Google Wave was introduced in Google I/O. Google I/O is a developer gathering focused on pushing the boundaries of web applications using Google and open web technologies.
Google Wave is still in the making. However, it was conceptualize a few years ago and it has now mature to let developers get their hands dirty on developing API for it. More information after the break.
What is Google Wave?
Google Wave is a product that helps users communicate and collaborate on the web. A “wave” is equal parts conversation and document, where users can almost instantly communicate and work together with richly formatted text, photos, videos, maps, and more. Google Wave is also a platform with a rich set of open APIs that allow developers to embed waves in other web services and to build extensions that work inside waves.

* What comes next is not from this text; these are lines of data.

/-- Diagnostics of a module that has them, bytes 96 to 105 of address 0xA2 most significant first, and its two pins. -/
def Dev.sfpDiag (d : Dev) (n : Nat) (diag : List Nat) (los txFault : Bool) : Dev :=
  let d := (d.wrb Eth.SFP_STAT_LOS n los).wrb Eth.SFP_STAT_TX_FAULT n txFault
  let old := (List.range 24).flatMap (fun w => leBytes 4 (d.mdWord (24 + n) (w + 1)))
  if !(byteAt old 66).testBit 6 || !d.is Eth.SFP_STAT_PRESENT n then d
  else
    let v := fun i => leBytes 2 (be diag (2 * i) 2)
    d.mdPost (24 + n) 3 (d.is Eth.SFP_STAT_ID_VALID n) (d.is Eth.SFP_STAT_RATE_MISMATCH n)
      (patch old 68 (v 0 ++ v 1 ++ v 2 ++ v 3 ++ v 4 ++ [0, 0]))

def execSfpDiag (port : Fin 2) (diag : List Nat) (los txFault : Bool) (s : State) : Host.Outcome State Fault Refusal :=
  s.upd (fun d => d.when (!d.silent 0x16 port) (fun d => d.sfpDiag port diag los txFault))

end Sys2Proof.Machine
end

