/-- Configuration writes set the fields of a function that answers (R443, R445); a completion ends or advances its request, fails it,
or comes too late, one that is not outstanding is unexpected, or stale after a reset (R459–R461); a timeout puts the tag in quarantine
for twice its length (R459), and a tag leaves it when that is over; a window is committed, or refused with its reason (R451–R455);
L1 and its substates, L0p and ATS invalidation (R443, R471).
Completes: configWrite, completion, cplTimeout, quarantineEnd, wttCommit, commitDone, l1Entry, l0pNarrow, l0pWiden,
atsInvalidation.
On points the spec leaves open this states the model's choices: assumption 58. -/
def Obligations.RequestsAndLinkPower : Prop :=
  (∀ (s : State) (r : Req) (l : Fin 4) (f : Fin 16),
    let d := s.dev
    let fn := 16 * l.val + f.val
    let h := d.link l
    let up := d.is Link.LINK_STAT_DL_UP l
    ((up = false ∨ d.fnAnswers l f = false) → ∀ x v, exec (.configWrite l f x v) s = .next (s.withDev d)) ∧
    (up = true → d.fnAnswers l f = true → ∀ x v, exec (.configWrite l f x v) s = .next (s.withDev
      ((d.cfgWrite l f x v).cfgUsed l f))) ∧
    (up = false → ∀ tag len st, exec (.completion l tag len st) s = .next (s.landed d)) ∧
    (up = true → ∀ tag len st, exec (.completion l tag len st) s = .next (s.landed
      ((d.completion l tag len st).replayUsed s.mem l))) ∧
    (∀ tag, exec (.cplTimeout l tag) s = .next (s.withDev (d.cplTimeout l tag))) ∧
    (∀ tag, exec (.quarantineEnd l tag) s = .next (s.withDev (((d.setLink l { h with
      quar := h.quar.filter (fun x => x.1 != tag || decide (d.nowL < x.2)) }).showTags l).iqGoAll))) ∧
    (d.takes r.num 0x1D fn = true →
      (∀ w, exec (.wttCommit r l f w) s = .next (s.withDev (d.wttCmd fn (256 + w % 256)))) ∧
      (d.is Wtt.WTT_CMD_BUSY fn = true → ∀ w, exec (.wttCommit r l f w) s = .next (s.withDev (d.badAccess 0x1D fn)))) ∧
    (d.is Wtt.WTT_CMD_BUSY fn = false → exec (.commitDone l f) s = .next (s.withDev d)) ∧
    (d.is Wtt.WTT_CMD_BUSY fn = true → exec (.commitDone l f) s = .next (s.withDev
      (((d.wr Wtt.WTT_CMD_BUSY fn 0).wr Wtt.STAT_BUSY fn 0).evt 0x1D fn Wtt.E_COMMIT_DONE))) ∧
    (up = true → (d.fn (16 * l)).aspmL1 = true → h.reqs = [] → h.inL1 = false →
      ((d.fn (16 * l)).l12En = false → (d.fn (16 * l)).l11En = false → exec (.l1Entry l) s = .next (s.withDev
        ((d.setLink l { h with inL1 := true, l1Sub := 0 }).emit (.linkPower l 0)))) ∧
      ((d.fn (16 * l)).l12En = false → (d.fn (16 * l)).l11En = true → exec (.l1Entry l) s = .next (s.withDev
        (((d.setLink l { h with inL1 := true, l1Sub := 1 }).emit (.linkPower l 0)).emit (.clkreq l false)))) ∧
      ((d.fn (16 * l)).l12En = true → exec (.l1Entry l) s = .next (s.withDev
        (((d.setLink l { h with inL1 := true, l1Sub := 2 }).emit (.linkPower l 0)).emit (.clkreq l false))))) ∧
    ((up = false ∨ (d.fn (16 * l)).aspmL1 = false ∨ h.reqs ≠ [] ∨ h.inL1 = true) → exec (.l1Entry l) s = .next (s.withDev d)) ∧
    (let w := d.rd Link.LINK_STAT_ACT_WIDTH l
     (d.l0pMay l = true → 4 ≤ w → exec (.l0pNarrow l) s = .next (s.withDev (d.setWidth l (w / 2)))) ∧
     (w < 4 → exec (.l0pNarrow l) s = .next (s.withDev d)) ∧
     (d.l0pMay l = true → w < d.rd Link.LINK_STAT_WIDTH l → exec (.l0pWiden l) s = .next (s.withDev
       (d.setWidth l (d.rd Link.LINK_STAT_WIDTH l)))) ∧
     (d.rd Link.LINK_STAT_WIDTH l ≤ w → exec (.l0pWiden l) s = .next (s.withDev d)) ∧
     (d.l0pMay l = false → exec (.l0pNarrow l) s = .next (s.withDev d) ∧ exec (.l0pWiden l) s = .next (s.withDev d))) ∧
    (up = false → ∀ tag pg, exec (.atsInvalidation l tag pg) s = .next (s.withDev d)) ∧
    (up = true → ∀ tag pg, exec (.atsInvalidation l tag pg) s = .next (s.withDev
      ((d.setLink l { h with atc := h.atc.filter (fun e => e.2 != pg) }).emit (.atsDone l tag))))) ∧
  ∀ (m : FrameStore) (d : Dev) (l : Fin 4) (f : Fin 16),
    let fn := 16 * l.val + f.val
    let c := d.fn fn
    let h := d.link l
    (d.armed 0x1C l Link.F_CFG_DBE = false → d.cfgUsed l f = d) ∧
    (d.armed 0x1C l Link.F_CFG_DBE = true → ∀ e, e = (d.disarm 0x1C l Link.F_CFG_DBE).flt 0x1C l Link.F_CFG_DBE →
      (f.val = 0 → d.cfgUsed l f = e.pfReset l) ∧ (f.val ≠ 0 → d.cfgUsed l f = e.fnReset fn)) ∧
    (∀ v, d.cfgWrite l f .busMaster v = (d.setFn fn { c with bme := v % 2 == 1 }).fnResumes fn ∧
      d.cfgWrite l f .functionMask v = d.setFn fn { c with fnMask := v % 2 == 1 } ∧
      d.cfgWrite l f .msixEnable v = (d.setFn fn { c with msixEn := v % 2 == 1 }).showIntx l ∧
      d.cfgWrite l f .relaxedOrdering v = d.setFn fn { c with relaxed := v % 2 == 1 } ∧
      d.cfgWrite l f .pasidEnable v = d.setFn fn { c with pasid := v % 2 == 1 } ∧
      d.cfgWrite l f .completionTimeout v = d.setFn fn { c with cplTo := v % 16 } ∧
      (v % 4 = 3 → d.cfgWrite l f .powerState v = ((d.setFn fn { c with d3 := true }).showDstate l).fnResumes fn) ∧
      (v % 4 = 0 → d.cfgWrite l f .powerState v = ((d.setFn fn { c with d3 := false }).showDstate l).fnResumes fn) ∧
      (f.val = 0 → d.cfgWrite l f .pmeEnable v = d.setFn fn { c with pmeEn := v % 2 == 1 } ∧
        d.cfgWrite l f .maxPayload v = d.setFn fn { c with mps := min 2 (v % 8) } ∧
        d.cfgWrite l f .ecrcGenEnable v = d.setFn fn { c with ecrcGen := v % 2 == 1 } ∧
        d.cfgWrite l f .numVfs v = if c.vfEn = false then d.setFn fn { c with numVfs := min v d.boot.cfg.totalVfs } else d) ∧
      (f.val ≠ 0 → ∀ x ∈ ([.interruptDisable, .pmeEnable, .pmeStatusClear, .vfEnable, .numVfs, .maxPayload, .maxReadRequest,
        .ecrcGenEnable, .ecrcCheckEnable, .l11Enable, .l12Enable] : List CfgField), d.cfgWrite l f x v = d) ∧
      ∀ w, (w < fnVectors fn →
          d.cfgWrite l f (.msixMask w) v = d.setVec fn w { d.vec fn w with masked := v % 2 == 1 } ∧
          d.cfgWrite l f (.msixAddr w) v = d.setVec fn w { d.vec fn w with addr := v % 2 ^ 64 / 4 * 4 } ∧
          d.cfgWrite l f (.msixData w) v = d.setVec fn w { d.vec fn w with data := v % 2 ^ 32 }) ∧
        (fnVectors fn ≤ w → ∀ x ∈ ([.msixMask w, .msixAddr w, .msixData w] : List CfgField), d.cfgWrite l f x v = d)) ∧
    (∀ u, u = d.useBuf 0x1C l Link.F_REPLAY_SBE Link.F_REPLAY_DBE →
      (u.2 = false → d.replayUsed m l = u.1) ∧ (u.2 = true → d.replayUsed m l = u.1.hotReset m l)) ∧
    (∀ tag len st,
      (d.reqOf l tag = none →
        (h.stale.contains tag = true → d.completion l tag len st = d.incSat Link.STALE_CNT_STALE_CPL_CNT l) ∧
        (h.stale.contains tag = false → d.completion l tag len st = d.unexpected l)) ∧
      ∀ x, d.reqOf l tag = some x →
        (x.due ≤ d.nowL → d.completion l tag len st = (d.cplLate l x).unexpected l) ∧
        (d.nowL < x.due → st ≠ .success → d.completion l tag len st = d.cplFail l x (st == .poisoned)) ∧
        (d.nowL < x.due → x.got + len < x.len → d.completion l tag len .success =
          d.setReqs l (h.reqs.map (fun y => if y.tag = tag then { y with got := y.got + len } else y))) ∧
        (d.nowL < x.due → x.len ≤ x.got + len → d.completion l tag len .success =
          ((d.setReqs l (h.reqs.filter (fun y => y.tag != tag))).readDone x).iqGoAll)) ∧
    (∀ tag, d.reqOf l tag = none →
      d.cplTimeout l tag = (d.setLink l { h with stale := h.stale.filter (fun t => t != tag) }).showTags l) ∧
    (∀ tag x, d.reqOf l tag = some x →
      (d.nowL < x.due → d.cplTimeout l tag = d) ∧ (x.due ≤ d.nowL → d.cplTimeout l tag = d.cplLate l x)) ∧
    (∀ x, ∀ b, b = (d.setLink l { h with
        reqs := h.reqs.filter (fun y => y.tag != x.tag), quar := h.quar ++ [(x.tag, d.nowL + 2 * x.per)] }).showTags l →
      d.cplLate l x = ((((b.setFn x.fn { b.fn x.fn with aerCplTo := (b.fn x.fn).aerCplTo + 1 }).incSat
        Link.CPL_CNT_CPL_TIMEOUT_CNT l).evt 0x1C l Link.E_CPL_TIMEOUT).readFail x).iqGoAll) ∧
    (∀ w, w < 256 → d.is Wtt.WTT_CMD_BUSY fn = false → ∀ x why,
      x = (if d.tabErr 0x1D fn 1 w = 2 ∧ (d.tab 0x1D fn 1 w).testBit wttValid = true
        then d.tab 0x1D fn 1 w - 2 ^ wttValid else d.tab 0x1D fn 1 w) →
      ∀ e, e = (d.wr Wtt.WTT_CMD_WINDOW fn w).readTab 0x1D fn Wtt.F_WTT_SBE Wtt.F_WTT_DBE 0x1D fn 1 w →
      why = e.wttRefuse fn w x →
      (why ≠ 0 → d.wttCmd fn (256 + w) = (e.wr Wtt.WTT_CMD_REFUSE fn why).evt 0x1D fn Wtt.E_COMMIT_REFUSED) ∧
      (why = 0 → d.wttCmd fn (256 + w) =
        (((e.wr Wtt.WTT_CMD_REFUSE fn 0).putEntry 0x1D fn 0 w x).wr Wtt.WTT_CMD_BUSY fn 1).wr Wtt.STAT_BUSY fn 1))

/-! ## The fault collector, health and monitors (R480–R500) -/

/-- The commands of the collector and of the health page (R480, R483, R488), the alert response (R488, R497), the SMBus target
(R497): SET_ADDR with a 4-aligned offset is taken, with or without its packet error code, a READ advances it. SUMMARY_CLR acts before
the faults of its own AO cycle (R480).
Known-answer runs: one starts where it may (R489), and one that ends with both digests right only counts; a wrong engine digest,
or no end within 5 ms, fails the engine (R490).
Completes: summaryClr, replaceClr, alertClr, alertResponse, smbSetAddr, smbRead, kaNow, kaRun, kaRunDone, kaTimeout.
On points the spec leaves open this states the model's choices: assumptions 59 and 68. -/
def Obligations.HealthAndKnownAnswers : Prop :=
  (∀ (s : State) (r : Req),
     let d := s.dev
     (d.takes r.num 1 0 = true → ∀ e, e = d.clearAll [Fc.SUMMARY_FIRST_CLASS, Fc.SUMMARY_FIRST_TIE, Fc.FIRST_SRC_BIT,
         Fc.FIRST_SRC_CLASS, Fc.FIRST_SRC_INSTANCE] 0 →
       ((d.firstCycle.cls = 0 ∨ d.firstCycle.cycle ≠ d.aoCycle) → exec (.summaryClr r) s = .next (s.withDev e)) ∧
       (d.firstCycle.cls ≠ 0 → d.firstCycle.cycle = d.aoCycle →
         exec (.summaryClr r) s = .next (s.withDev (e.showFirst.evt 1 0 Fc.E_FIRST))) ∧
       e.rd Fc.SUMMARY_FIRST_CLASS 0 = 0 ∧ e.rd Fc.SUMMARY_FIRST_TIE 0 = 0 ∧ e.rd Fc.FIRST_SRC_CLASS 0 = 0) ∧
     (d.takes r.num 0 0 = true →
       (d.rd AO.DEV_HEALTH_HEALTH 0 = 0 → exec (.replaceClr r) s = .next (s.withDev d)) ∧
       (d.rd AO.DEV_HEALTH_HEALTH 0 ≠ 0 → d.anyFlt 2 = true → exec (.replaceClr r) s = .next (s.withDev (d.badAccess 0 0))) ∧
       (d.rd AO.DEV_HEALTH_HEALTH 0 = 1 → d.anyFlt 2 = false → exec (.replaceClr r) s = .next (s.withDev (d.setHealth 0))) ∧
       (1 < d.rd AO.DEV_HEALTH_HEALTH 0 → d.anyFlt 2 = false → exec (.replaceClr r) s = .next (s.withDev d)) ∧
       exec (.alertClr r) s = .next (s.withDev (d.wr AO.HEALTH_PINS_ALERT 0 0))) ∧
     (d.boot.aoUp = true → d.is AO.HEALTH_PINS_ALERT 0 = true → ∃ t, exec .alertResponse s = .next t ∧ t.mem = s.mem ∧
       t.dev.is AO.HEALTH_PINS_ALERT 0 = false ∧
       t.dev.sent = d.sent ++ [.smbus [2 * (0x5C + d.rd AO.BOOT_STAT_SMB_ADDR 0)]]) ∧
     ((d.boot.aoUp = false ∨ d.is AO.HEALTH_PINS_ALERT 0 = false) → exec .alertResponse s = .next (s.withDev d)) ∧
     (∀ bs, let good := d.boot.aoUp = true ∧ (bs.length = 3 ∨ bs.length = 4 ∧ bs.getD 3 0 = d.smbPec bs) ∧ le bs 0 3 % 4 = 0
       (good → exec (.smbSetAddr bs) s = .next (s.withDev { d with smbAddr := le bs 0 3 })) ∧
       (¬ good → exec (.smbSetAddr bs) s = .next (s.withDev d))) ∧
     (d.boot.aoUp = false → exec .smbRead s = .next (s.withDev d)) ∧
     (d.boot.aoUp = true → ∀ w, w = d.smbWord → exec .smbRead s = .next (s.withDev
       (({ w.1 with smbAddr := (w.1.smbAddr + 4) % 2 ^ 24 } : Dev).emit (.smbus (leBytes 4 w.2)))))) ∧
  (∀ (s : State) (r : Req) (e : Fin 17),
     let d := s.dev
     let h := d.ce e
     (d.takes r.num 1 0 = true → exec (.kaNow r) s = .next (s.withDev ((List.range 17).foldl (fun d e => d.kaStart e) d))) ∧
     (d.kaMay e = false → exec (.kaRun e) s = .next (s.withDev d)) ∧
     (d.is Fc.FC_CFG_KA_EN 0 = false → exec (.kaRun e) s = .next (s.withDev d)) ∧
     (∀ a b, exec (.kaRunDone e a b) s = .next (s.landed (d.kaDone s.mem e a b))) ∧
     (exec (.kaTimeout e) s = .next (s.landed (d.kaTimeout s.mem e))) ∧
     (d.is Fc.FC_CFG_KA_EN 0 = true → d.enabled 0x0D e = true → d.silent 0x0D e = false → d.wedged (48 + e) = false →
       d.kaBad = false → h.kaSince = none → exec (.kaRun e) s = .next (s.withDev
         (d.setCe e { h with kaSince := some d.nowL }))) ∧
     (h.kaSince = none → ∀ a b, exec (.kaRunDone e a b) s = .next (s.landed d) ∧ exec (.kaTimeout e) s = .next (s.landed d)) ∧
     (h.kaSince.isSome = true → d.armed 1 0 Fc.F_KA_LCU = false → d.armed 0x0D e Ce.F_ENGINE_FAIL = false →
       ∀ c, c = (d.setCe e { h with kaSince := none }).addWrap Fc.KA_RUNS 0 1 →
       exec (.kaRunDone e (Config.kaLcuDigest d.kaImage) (Config.kaEngineDigest d.kaImage)) s = .next (s.landed c) ∧
       ∀ x, x ≠ Config.kaEngineDigest d.kaImage →
         exec (.kaRunDone e (Config.kaLcuDigest d.kaImage) x) s = .next (s.landed (c.kaFailed s.mem e))) ∧
     (∀ t, h.kaSince = some t →
       (d.nowL < t + 5000000 * nsL → exec (.kaTimeout e) s = .next (s.landed d)) ∧
       (t + 5000000 * nsL ≤ d.nowL → exec (.kaTimeout e) s = .next (s.landed
         ((d.setCe e { h with kaSince := none }).kaFailed s.mem e)))))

A wave is equal parts conversation and document. People can communicate and work together with richly formatted text, photos, videos, maps, and more.
A wave is shared. Any participant can reply anywhere in the message, edit the content and add participants at any point in the process. Then playback lets anyone rewind the wave to see who said what and when.
A wave is live. With live transmission as you type, participants on a wave can have faster conversations, see edits and interact with extensions in real-time.
To me, this is the combination of all social network tools put together and able to use them at the same time. It has the right elements to be developed into something more powerful.
Unlike other social networks, Google Wave allows websites to embed it into them. If you think “Isn’t this same as how Google Maps has started out?”, you are correct as they are from the people that brought you Google Maps.